*INPUT DATA*:
——————
-- ==== Sys2Proof/Machine/Ops.lean ====
section
/-! DEFINITION. The named operations that every meaning uses: status codes (R11), accessors, time (R391, R392), event
queues (R184 to R186), ledger records (R355, R357), reads and writes of device memory with poison and repair (R131,
R138 to R144), back-invalidation (R427), and address checks (R22, R23, R134, R146, R149). -/

namespace Sys2Proof.Machine

open Sys2Proof

/-! ### Status codes (R11) -/

/-- 0x00 OK -/
def stOk : Nat := 0
/-- 0x01 BUSY -/
def stBusy : Nat := 1
/-- 0x02 STATE_REJECT -/
def stReject : Nat := 2
/-- 0x03 BAD_ARG -/
def stBadArg : Nat := 3
/-- 0x04 NO_RESOURCE -/
def stNoResource : Nat := 4
/-- 0x05 AUTH_FAIL -/
def stAuthFail : Nat := 5
/-- 0x06 UNIT_IN_SERVICE -/
def stInService : Nat := 6
/-- 0x07 STALE_GENERATION -/
def stStale : Nat := 7
/-- 0x08 TIMEOUT -/
def stTimeout : Nat := 8
/-- 0x09 ABORTED -/
def stAborted : Nat := 9
/-- 0x0A DUPLICATE -/
def stDuplicate : Nat := 10
/-- 0x0B RESIDUE_FAIL -/
def stResidue : Nat := 11
/-- 0x0C UNCORRECTABLE -/
def stUncorrectable : Nat := 12
/-- 0x0D SEALED -/
def stSealed : Nat := 13

/-- The context states' codes (R160). -/
def CtxState.code : CtxState → Nat
  | .closed => 0
  | .opened => 1
  | .running => 2
  | .holding => 3
  | .draining => 4
  | .faulted => 5

/-! ### Accessors -/

/-- Adds an output. -/
def Dev.emit (d : Dev) (o : Output) : Dev := { d with out := d.out ++ [o] }

/-- Adds outputs in order. -/
def Dev.emitAll (d : Dev) (os : List Output) : Dev := { d with out := d.out ++ os }

/-- The record of context `c`. -/
def Dev.ctx (d : Dev) (c : Fin 16) : Ctx := d.ctxs[c]

/-- Changes the record of context `c`. -/
def Dev.modCtx (d : Dev) (c : Fin 16) (f : Ctx → Ctx) : Dev := { d with ctxs := d.ctxs.set c (f d.ctxs[c]) }

/-- The sluice record of context `c`. -/
def Dev.slc (d : Dev) (c : Fin 16) : Slc := d.slcs[c]

/-- Changes the sluice record of context `c`. -/
def Dev.modSlc (d : Dev) (c : Fin 16) (f : Slc → Slc) : Dev := { d with slcs := d.slcs.set c (f d.slcs[c]) }

/-- Changes the meters of the present attempt of context `c`. -/
def Dev.modMeters (d : Dev) (c : Fin 16) (f : Meters → Meters) : Dev :=
  d.modSlc c fun s => { s with meters := f s.meters }

/-- The shard of a handle. -/
def Dev.shard? (d : Dev) (h : Nat) : Option Shard := (d.upd.shards.find? fun e => e.1 == h).map (·.2)

/-- Sets the shard of a handle. -/
def Dev.setShard (d : Dev) (h : Nat) (x : Shard) : Dev :=
  { d with upd := { d.upd with shards := insertKey h x d.upd.shards } }

/-- Changes the shard of a handle, if it is registered. -/
def Dev.modShard (d : Dev) (h : Nat) (f : Shard → Shard) : Dev :=
  { d with upd := { d.upd with shards := d.upd.shards.map fun e => if e.1 = h then (h, f e.2) else e } }

/-- Changes every shard that `p` selects. -/
def Dev.modShards (d : Dev) (p : Shard → Bool) (f : Shard → Shard) : Dev :=
  { d with upd := { d.upd with shards := d.upd.shards.map fun e => if p e.2 then (e.1, f e.2) else e } }

/-- Changes a port. -/
def Dev.modPort (d : Dev) (p : Fin 96) (f : Port → Port) : Dev :=
  { d with fab := { d.fab with ports := d.fab.ports.set p (f d.fab.ports[p]) } }

/-- Changes a lateral. -/
def Dev.modLat (d : Dev) (p : Fin 96) (f : Lat → Lat) : Dev :=
  { d with lat := { d.lat with lats := d.lat.lats.set p (f d.lat.lats[p]) } }

/-- Changes the turnout registers of a context. -/
def Dev.modTrn (d : Dev) (c : Fin 16) (f : Trn → Trn) : Dev :=
  { d with trn := { d.trn with trns := d.trn.trns.set c (f d.trn.trns[c]) } }

/-- All contexts in ascending order. -/
def allCtx : List (Fin 16) := List.finRange 16

/-- A vector with element `i` changed, if there is one. -/
def modVec {α : Type} {n : Nat} (v : Vector α n) (i : Nat) (f : α → α) : Vector α n :=
  if h : i < n then v.set i (f v[i]) else v

/-- The engine of a class and number (R183): arrays, flumes, vector engines, culverts, memory controllers. -/
def Dev.engine (d : Dev) (cls inst : Nat) : Engine :=
  match cls with
  | 1 => d.mxa.arrays.toList.getD inst {}
  | 2 => d.flm.flumes.toList.getD inst {}
  | 3 => d.vxe.engines.toList.getD inst {}
  | 4 => d.clv.engines.toList.getD inst {}
  | _ => d.ctl.engines.toList.getD inst {}

/-- Changes one engine. -/
def Dev.modEngine (d : Dev) (cls inst : Nat) (f : Engine → Engine) : Dev :=
  match cls with
  | 1 => { d with mxa := { d.mxa with arrays := modVec d.mxa.arrays inst f } }
  | 2 => { d with flm := { d.flm with flumes := modVec d.flm.flumes inst f } }
  | 3 => { d with vxe := { d.vxe with engines := modVec d.vxe.engines inst f } }
  | 4 => { d with clv := { d.clv with engines := modVec d.clv.engines inst f } }
  | _ => { d with ctl := { d.ctl with engines := modVec d.ctl.engines inst f } }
——————
*ASSIGNMENT*: Each line of the entries above that contains "slcs" is to be copied.

*RESPONSE TO THIS EXERCISE*:
def Dev.slc (d : Dev) (c : Fin 16) : Slc := d.slcs[c]
def Dev.modSlc (d : Dev) (c : Fin 16) (f : Slc → Slc) : Dev := { d with slcs := d.slcs.set c (f d.slcs[c]) }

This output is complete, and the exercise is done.